Task: Wherever the string "usesTable" appears in the records, return the line that holds it.

Source records
Start of Block

/-! ### Addresses (R247, R269, R270, R282) -/

/-- Where a local descriptor's offsets lead: the core that runs the task and its relocation base row. -/
structure LocalAt where
  die : Nat
  core : Nat
  base : Nat
  deriving DecidableEq, Repr

/-- The physical address of a byte offset in a core's scratchpad, relocated. -/
def LocalAt.addr (p : LocalAt) (off : Nat) : Nat :=
  spdBase p.die p.core + ((p.base + off / 1024) % 384) * 1024 + off % 1024

/-- The byte address A of an outer index (i1, …), before locality (R269). -/
def TDesc.runBase (d : TDesc) (base : Nat) (idx : List Nat) : Int :=
  (List.range idx.length).foldl (fun a k => a + 64 * ((nth 0 idx k : Nat) : Int) * d.str (k + 1)) base

/-- Which memory an address of a tensor lies in: the backed part of a DRAM window, a commons, hub SRAM, or one scratchpad; none elsewhere
(R269). -/
def memoryOf (a : Nat) : Option Nat :=
  if a < 0x8000000000 then (if a % 0x2000000000 < 0x1C00000000 then some (a / 0x2000000000) else none)
  else if a < 0x8100000000 then
    let d := (a - 0x8000000000) / 0x40000000
    let o := (a - 0x8000000000) % 0x40000000
    if o < 0x01FFC000 then some (4 + d)
    else if 0x10000000 ≤ o ∧ o < 0x10000000 + 72 * 0x100000 ∧ o % 0x100000 < 0x60000 then
      some (8 + d * 72 + (o - 0x10000000) / 0x100000)
    else none
  else if 0xC000000000 ≤ a ∧ a < 0xC001000000 then some 1000
  else none

/-- An address that lies in no memory: what an address outside the memory of its base becomes, an error of the host's own making (R269). -/
def noAddress : Nat := 2 ^ 40

/-- The address that a descriptor's arithmetic forms from a base: of a local one, of that offset in its core's scratchpad; no memory's where it
leaves the memory that the base lies in (R269, R270). -/
def TDesc.place (d : TDesc) (p : LocalAt) (base : Nat) (a : Int) : Nat :=
  if d.isLocal then (if 0 ≤ a ∧ a < 0x60000 then p.addr a.toNat else noAddress)
  else if 0 ≤ a ∧ (memoryOf base).isSome ∧ memoryOf a.toNat = memoryOf base then a.toNat else noAddress

/-- The bank that a skewed descriptor gives an offset of index i1 in dimension 1 (R282). -/
def skewed (a : Int) (i1 : Nat) : Int := a - bits a.toNat 6 4 * 64 + ((bits a.toNat 6 4 + i1) % 16 : Nat) * 64

/-- The address of granule g of the run of an outer index, skewed if the descriptor is (R282). -/
def TDesc.granuleAddr (d : TDesc) (p : LocalAt) (base : Nat) (idx : List Nat) (g : Nat) : Nat :=
  let b := if d.isLocal then base % 2 ^ 19 else base
  let a := d.runBase b idx + 64 * g
  d.place p b (if d.skew = 1 then skewed a (nth 0 idx 0) else a)

/-- The address of a scale byte whose vector starts at byte offset δ from base (R276). -/
def TDesc.scaleAddr (d : TDesc) (p : LocalAt) (scaleBase : Nat) (δ : Int) : Nat :=
  let b := if d.isLocal then scaleBase % 2 ^ 19 else scaleBase
  d.place p b ((b : Int) + δ / (vecBytes d.format : Int))

/-- An index's digits over extents, first fastest. -/
def unrank : List Nat → Nat → List Nat
  | [], _ => []
  | e :: es, n => n % max e 1 :: unrank es (n / max e 1)

/-- Product of extents. -/
def prodOf (l : List Nat) : Nat := l.foldl (· * ·) 1

/-- Extents of dimensions 1 to rank − 1. -/
def TDesc.outer (d : TDesc) : List Nat := (List.range (d.rank - 1)).map (fun k => d.ext (k + 1))

/-- The least whole number of bytes that pad elements fill, filled with them: the pad value is the low bits of the field (R268, R274). -/
def TDesc.padUnit (d : TDesc) : List Byte :=
  match elemBits d.format with
  | 8 => toLE 1 d.pad
  | 16 => toLE 2 d.pad
  | 32 => toLE 4 d.pad
  | 4 => toLE 1 (d.pad % 16 * 17)
  | 6 => toLE 3 (d.pad % 64 * 266305)
  | _ => [0]

/-- The pad elements' bytes from byte `off` of a run on, n of them (R273, R274). -/
def TDesc.padBytes (d : TDesc) (off n : Nat) : List Byte :=
  let u := d.padUnit
  ((List.replicate (n / u.length + 2) u).flatten.drop (off % u.length)).take n

/-! ### Moves -/

/-- One destination granule of a transfer: where its bytes come from (none: `fill` alone), how many are read before the fill,
and the scale bytes that go with it. -/
structure Move where
  dst : Nat
  src : Option Nat
  len : Nat
  fill : List Byte
  sdst : Nat
  ssrc : Option Nat
  slen : Nat
  sfill : Nat
  deriving DecidableEq, Repr

/-- Whether what was moved carried poison, and whether any of it was poison without a restart tag (R243, R475). -/
structure Taint where
  poison : Bool
  hard : Bool
  deriving DecidableEq, Repr

/-- Both. -/
def Taint.or (a b : Taint) : Taint := ⟨a.poison || b.poison, a.hard || b.hard⟩

/-- No poison. -/
def Taint.none : Taint := ⟨false, false⟩

/-- The mark of reading n bytes. -/
def State.taintOf (s : State) (a n : Nat) : Taint := ⟨s.readPoison a n, s.readPoison a n && !s.tagged a⟩

/-- The addresses of a move, of data and of scales, lie in memory that a unit can reach (R27, R28). -/
def State.moveOk (s : State) (m : Move) : Bool :=
  s.dataAddr m.dst && !s.inStretch m.dst (m.len + m.fill.length) && (match m.src with | some a => s.dataAddr a | none => true) &&
    (m.slen == 0 || (s.dataAddr m.sdst && !s.inStretch m.sdst m.slen && (match m.ssrc with | some a => s.dataAddr a | none => true)))

/-- A granule can be moved by a unit of die d: no lost link lies on its way (R24). -/
def State.moveCarried (s : State) (d : Nat) (m : Move) : Bool :=
  s.carried d (s.homeDie m.dst) m.dst && (match m.src with | some a => s.canRead d a m.len | none => true) &&
    (m.slen == 0 || (s.carried d (s.homeDie m.sdst) m.sdst && (match m.ssrc with | some a => s.canRead d a m.slen | none => true)))

/-- Codewords read from an address with their poison, n bytes in all, granule by codeword. -/
def State.readMarked (s : State) (a n : Nat) : List (List Byte × Bool) :=
  (List.range ((n + 15) / 16)).map (fun k => (s.read (a + 16 * k) (min 16 (n - 16 * k)), s.readPoison (a + 16 * k) 16))
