-- ==== Sys2Proof/Machine/Imaging.lean ====
section
/-! DEFINITION. What the vision engines share (chapters 06–08): the task an engine runs, its parameter and argument blocks, image
taps with their borders and poison marks, sampling positions and weights, and the writing of output rows. -/

namespace Sys2Proof.Machine

open Sys2Proof

/-! ### Arithmetic -/

/-- `n ÷ d` rounded to the nearest integer, ties to even. -/
def roundEven (n : Int) (d : Nat) : Int :=
  let q := n / (d : Int)
  let r := n % (d : Int)
  if 2 * r > d ∨ (2 * r = d ∧ q % 2 = 1) then q + 1 else q

/-- `n ÷ d` rounded to the nearest integer, ties upward (R165). -/
def roundUp (n : Int) (d : Nat) : Int := (2 * n + d) / (2 * (d : Int))

/-- A number brought between two limits. -/
def clampInt (lo hi v : Int) : Int := if v < lo then lo else if hi < v then hi else v

/-- `⌈n ÷ d⌉`. -/
def ceilDiv (n d : Nat) : Nat := (n + d - 1) / d

/-- Sum of a list. -/
def sumNat (l : List Nat) : Nat := l.foldl (· + ·) 0
def sumInt (l : List Int) : Int := l.foldl (· + ·) 0

/-- Insert by a strict order; an equal element goes behind. -/
def insertBy {α : Type} (before : α → α → Bool) (x : α) : List α → List α
  | [] => [x]
  | y :: l => if before x y then x :: y :: l else y :: insertBy before x l

/-- A stable sort. -/
def sortBy {α : Type} (before : α → α → Bool) (l : List α) : List α := l.foldl (fun acc x => insertBy before x acc) []

/-- FP32 sum of terms, each addition rounded; the order is the implementation's (log entry 15). -/
def sumTerms : Nat → List Nat → Nat
  | 0, l => nth 0 l 0
  | n + 1, l =>
    if l.length < 2 then nth 0 l 0
    else
      let (i, j) := Config.sumChoice l.length
      let a := i % l.length
      let l1 := l.eraseIdx a
      let b := j % l1.length
      sumTerms n (f32add (nth 0 l a) (nth 0 l1 b) :: l1.eraseIdx b)

/-- The FP32 sum of a list of terms; of none, zero. -/
def f32sum (l : List Nat) : Nat := sumTerms l.length l

/-! ### The task of an engine (R159, R160) -/

/-- The unit number of instance i of a vision engine kind (Table GRF-5); none beyond its instances. -/
def engineUnit (kind i : Nat) : Option Nat := (groupUnits (7 + kind))[i]?

/-- Read n bytes at an address, with their marks. -/
def State.fetched (s : State) (a n : Nat) : Fetched := ⟨a, s.read a n, (s.taintOf a n).poison, (s.taintOf a n).hard⟩

/-- The mark of what has been read. -/
def Fetched.taint (f : Fetched) : Taint := ⟨f.poison, f.hard⟩

/-- Field of `n` bytes at offset `o` of a block. -/
def blockField (l : List Byte) (o n : Nat) : Nat := leNat ((l.drop o).take n)

/-- The descriptors that an argument block holds for a kind of engine and a parameter block (R166, R170, R184, R199, R210). -/
def argCount (kind : Nat) (l : List Byte) : Nat :=
  let p := blockField l
  min 32 (match kind with
    | 1 => p 0 1 + 1
    | 2 => if p 0 1 = 0 then 2 * p 4 1 + p 6 1 else p 4 1 + 2 + p 6 1
    | 3 => if p 0 1 ≤ 1 then p 2 1 + 1 else if p 0 1 = 3 then 1 else 0
    | 4 => 2 * p 0 1 + bit (testBit (p 0xC 1) 2) + bit (testBit (p 0xC 1) 3) + 1 + bit (testBit (p 0xC 1) 4)
    | 5 => 3 + bit (testBit (p 7 1) 2)
    | _ => 0)

/-- A task's engine looks for a pair table: it detects (R189). -/
def usesTable (kind : Nat) (l : List Byte) : Bool := kind == 3 && decide (blockField l 0 1 ≤ 1)

/-- What an engine reads at the dispatch of a task (R159, R189). -/
def State.engineTask (s : State) (t : TaskDesc) : EngineTask :=
  let b := s.fetched t.program 64
  ⟨b, (List.range (argCount t.kind b.bytes)).map (fun k =>
      let e := s.fetched (t.args + 8 * k) 8
      let f := s.fetched (leNat e.bytes % 2 ^ 40) 128
      { f with poison := f.poison || e.poison, hard := f.hard || e.hard }),
    if usesTable t.kind b.bytes then s.fetched (blockField b.bytes 0x20 8 % 2 ^ 40) 1024 else ⟨0, [], false, false⟩⟩

/-- The spans of memory that the reads at dispatch cover, from the first byte to one past the last. -/
def EngineTask.spans (e : EngineTask) (t : TaskDesc) : List (Nat × Nat) :=
  (t.program, t.program + 64) :: (if e.args.isEmpty then [] else [(t.args, t.args + 8 * e.args.length)]) ++
    e.args.map (fun f => (f.addr, f.addr + 128)) ++ (if e.table.bytes.isEmpty then [] else [(e.table.addr, e.table.addr + 1024)])

/-- Every span lies in memory that a unit can reach (R27, R28). -/
def State.spansOk (s : State) (l : List (Nat × Nat)) : Bool :=
  l.all (fun p => s.dataAddr p.1 && (memoryOf p.1).isSome && memoryOf p.1 == memoryOf (p.2 - 1))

End of Block

Written response:
def usesTable (kind : Nat) (l : List Byte) : Bool := kind == 3 && decide (blockField l 0 1 ≤ 1)
    if usesTable t.kind b.bytes then s.fetched (blockField b.bytes 0x20 8 % 2 ^ 40) 1024 else ⟨0, [], false, false⟩⟩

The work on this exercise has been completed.